**Collected data**

-- ==== Sys2Proof/Tests/Slice0.lean ====
section
/-! SUPPORT. The tests: the checks of `wellFormed` on ill-formed words, decoding of words written out from the opcode table's fields,
single steps, and for every obligation with hypotheses a concrete state that meets them (for one with several clauses, a state for
each clause, at the edges of its range where it has any). Each expected value is the spec's, computed by hand. -/

namespace Sys2Proof.Tests

open Machine

set_option Elab.async false
set_option linter.unusedVariables false

theorem test_illFormed_roundingMode : ([.vcvtF32I32 ⟨0, 0, 8, 16, 5, 0⟩, .frint ⟨0, 0, 8, 16, 7⟩, .vcvtE4m3F32 ⟨0, 0, 8, 16, 0, 5, 0⟩] : List Instr).all (fun i => !i.wellFormed) = true := by decide +kernel

theorem test_illFormed_shiftAmount : ([.vshli ⟨0, 0, 8, 16, 32⟩, .vsrai ⟨0, 0, 8, 16, 127⟩, .vshl64i ⟨0, 0, 8, 16, 64⟩, .vshr64i ⟨0, 0, 8, 16, 127⟩, .sshli ⟨0, 0, 8, 16, 64⟩, .ssrai ⟨0, 0, 8, 16, 128⟩] : List Instr).all (fun i => !i.wellFormed) = true := by decide +kernel

theorem test_illFormed_controlRegister : ([.movc ⟨0, 0, 10, 0x00C⟩, .movc ⟨0, 0, 10, 0x013⟩, .movc ⟨0, 0, 10, 0x036⟩, .movcw ⟨0, 10, 0⟩, .movcw ⟨0, 10, 0x020⟩] : List Instr).all (fun i => !i.wellFormed) = true := by decide +kernel

theorem test_illFormed_scratchForm : ([.lds ⟨0, 8, 16, 4, 1, 0, 3⟩, .lds ⟨0, 8, 16, 4, 1, 3, 0⟩, .sts ⟨0, 8, 16, 4, 1, 0, 3⟩] : List Instr).all (fun i => !i.wellFormed) = true := by decide +kernel

theorem test_illFormed_atomicType : ([.amadd ⟨0, 8, 16, 4, 2, 0⟩, .amfmax ⟨0, 8, 16, 4, 2, 0⟩, .amswap ⟨0, 8, 16, 4, 3, 0⟩, .amcas ⟨0, 8, 16, 4, 3, 0⟩, .stred ⟨0, 8, 16, 4, 3⟩] : List Instr).all (fun i => !i.wellFormed) = true := by decide +kernel

theorem test_illFormed_fence : ([.fence ⟨0, 5, 1⟩, .fence ⟨0, 0, 0⟩] : List Instr).all (fun i => !i.wellFormed) = true := by decide +kernel

theorem test_illFormed_deferMatch : ([.mdefer ⟨0, 3, 4, 8, 6, 0⟩] : List Instr).all (fun i => !i.wellFormed) = true := by decide +kernel

theorem test_illFormed_pairOperand : ([.vadd64 ⟨0, 0, 8, 17, 24⟩, .vadd64 ⟨0, 0, 9, 16, 24⟩, .vadd64 ⟨0, 0, 124, 16, 24⟩] : List Instr).all (fun i => !i.wellFormed) = true := by decide +kernel

theorem test_illFormed_quadOperand : ([.lds ⟨0, 9, 16, 4, 3, 0, 0⟩, .lds ⟨0, 10, 16, 4, 3, 0, 0⟩, .sts ⟨0, 10, 16, 4, 3, 0, 0⟩, .lds ⟨0, 124, 16, 4, 3, 0, 0⟩] : List Instr).all (fun i => !i.wellFormed) = true := by decide +kernel

theorem test_illFormed_scalarOperand : ([.sadd ⟨0, 0, 8, 64, 24⟩, .sadd ⟨0, 0, 64, 16, 24⟩, .sadd ⟨0, 0, 8, 16, 123⟩] : List Instr).all (fun i => !i.wellFormed) = true := by decide +kernel

theorem test_illFormed_scalarPair : ([.ptos ⟨0, 2, 9⟩, .hostmsg ⟨0, 11, 3⟩, .hostmsg ⟨0, 64, 3⟩] : List Instr).all (fun i => !i.wellFormed) = true := by decide +kernel

theorem test_illFormed_vectorDestination : ([.vadd ⟨0, 0, 124, 16, 24⟩, .vadd ⟨0, 0, 127, 16, 24⟩] : List Instr).all (fun i => !i.wellFormed) = true := by decide +kernel

theorem test_illFormed_predicateDestination : ([.vcmpI32Lt ⟨0, 0, 0, 16, 24⟩, .pset ⟨0, 0⟩] : List Instr).all (fun i => !i.wellFormed) = true := by decide +kernel

theorem test_illFormed_keptDestination : ([.vadd ⟨0, 1, 8, 16, 24⟩, .fmac ⟨0, 1, 1, 16, 24⟩] : List Instr).all (fun i => !i.wellFormed) = true := by decide +kernel

theorem test_wellFormed_edges_0 : ([.vcvtF32I32 ⟨0, 0, 8, 16, 4, 0⟩, .vshli ⟨0, 0, 8, 16, 31⟩, .vshl64i ⟨0, 0, 8, 16, 63⟩, .sshli ⟨0, 0, 8, 16, 63⟩, .movc ⟨0, 0, 10, 0x00B⟩, .movcw ⟨0, 10, 0x031⟩, .lds ⟨0, 8, 16, 4, 1, 2, 2⟩, .sts ⟨0, 8, 16, 4, 1, 3, 2⟩, .amadd ⟨0, 8, 16, 4, 3, 0⟩, .amcas ⟨0, 8, 16, 4, 2, 0⟩] : List Instr).all Instr.wellFormed = true := by decide +kernel

theorem test_wellFormed_edges_1 : ([.fence ⟨0, 4, 3⟩, .stred ⟨0, 8, 16, 4, 2⟩, .mdefer ⟨0, 3, 4, 8, 5, 0⟩, .vadd64 ⟨0, 0, 122, 125, 24⟩, .sadd ⟨0, 0, 63, 63, 124⟩, .ptos ⟨0, 2, 62⟩, .vadd ⟨0, 0, 123, 127, 24⟩, .vcmpI32Lt ⟨0, 7, 0, 16, 24⟩, .vadd ⟨0, 1, 0, 16, 24⟩] : List Instr).all Instr.wellFormed = true := by decide +kernel

/-! Words of every family, from the fields of their rows in spec/opcode_table.json (R63, R64, R112, Tables 3.2 and 3.3). -/

theorem test_decode_vadd : decode 0xC0001030#32 = .ok (.vadd ⟨1, 1, 0, 2, 3⟩) := by decide +kernel

theorem test_decode_saddi : decode 0x18142080#32 = .ok (.saddi ⟨0, 0, 5, 4, 16⟩) := by decide +kernel

theorem test_decode_vmul : decode 0x0017E862#32 = .ok (.vmul ⟨0, 0, 5, 125, 6⟩) := by decide +kernel

theorem test_decode_vadds : decode 0x002858CA#32 = .ok (.vadds ⟨0, 0, 10, 11, 12⟩) := by decide +kernel

theorem test_decode_vcmpI32Lt : decode 0x04D08142#32 = .ok (.vcmpI32Lt ⟨0, 3, 1, 4, 5⟩) := by decide +kernel

theorem test_decode_vsplati : decode 0x102407BC#32 = .ok (.vsplati ⟨0, 0, 9, 123⟩) := by decide +kernel

theorem test_decode_vsel : decode 0x1204103B#32 = .ok (.vsel ⟨0, 0, 1, 2, 3, 3⟩) := by decide +kernel

theorem test_decode_pand : decode 0x149C0000#32 = .ok (.pand ⟨0, 2, 3, 4⟩) := by decide +kernel

theorem test_decode_sli : decode 0x1A0DFFFF#32 = .ok (.sli ⟨0, 0, 3, 131071⟩) := by decide +kernel

theorem test_decode_movc : decode 0x1C142000#32 = .ok (.movc ⟨0, 0, 5, 32⟩) := by decide +kernel

theorem test_decode_movcw : decode 0x1C1C1810#32 = .ok (.movcw ⟨0, 7, 24⟩) := by decide +kernel

theorem test_decode_fmac : decode 0x06102863#32 = .ok (.fmac ⟨0, 0, 4, 5, 6⟩) := by decide +kernel

theorem test_decode_dadd : decode 0x082050C0#32 = .ok (.dadd ⟨0, 0, 8, 10, 12⟩) := by decide +kernel

theorem test_decode_vcvtE4m3F32 : decode 0x0C204C42#32 = .ok (.vcvtE4m3F32 ⟨0, 0, 8, 9, 2, 0, 1⟩) := by decide +kernel

theorem test_decode_vcmpF32Lt : decode 0x04806111#32 = .ok (.vcmpF32Lt ⟨0, 2, 0, 3, 4⟩) := by decide +kernel

theorem test_decode_fredadd : decode 0x0E081809#32 = .ok (.fredadd ⟨0, 0, 2, 3⟩) := by decide +kernel

theorem test_decode_vxchg : decode 0x0E2858CF#32 = .ok (.vxchg ⟨0, 10, 11, 12⟩) := by decide +kernel

theorem test_decode_b : decode 0x1FFFFFFD#32 = .ok (.b ⟨0, 33554429⟩) := by decide +kernel

theorem test_decode_bl : decode 0x20000006#32 = .ok (.bl ⟨0, 6⟩) := by decide +kernel

theorem test_decode_bsLt : decode 0x2220ABF8#32 = .ok (.bsLt ⟨0, 4, 5, 1016⟩) := by decide +kernel

theorem test_decode_bpSplit : decode 0x24400003#32 = .ok (.bpSplit ⟨0, 1, 3⟩) := by decide +kernel

theorem test_decode_nop : decode 0x26000007#32 = .ok (.nop ⟨0⟩) := by decide +kernel

theorem test_decode_tret : decode 0x28000011#32 = .ok (.tret ⟨0, 1⟩) := by decide +kernel

theorem test_decode_attachTry : decode 0x2A143070#32 = .ok (.attachTry ⟨0, 5, 6, 7⟩) := by decide +kernel

theorem test_decode_binit : decode 0x2A003073#32 = .ok (.binit ⟨0, 6, 7⟩) := by decide +kernel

**REQUIREMENT**
Beginning with the line that has "theorem test_decode_bpSplit : decode" and ending with the line that has "theorem test_decode_attachTry : decode", set down the lines above exactly and include no others.

**RESULT OF THE EXERCISE**
theorem test_decode_bpSplit : decode 0x24400003#32 = .ok (.bpSplit ⟨0, 1, 3⟩) := by decide +kernel

theorem test_decode_nop : decode 0x26000007#32 = .ok (.nop ⟨0⟩) := by decide +kernel

theorem test_decode_tret : decode 0x28000011#32 = .ok (.tret ⟨0, 1⟩) := by decide +kernel

theorem test_decode_attachTry : decode 0x2A143070#32 = .ok (.attachTry ⟨0, 5, 6, 7⟩) := by decide +kernel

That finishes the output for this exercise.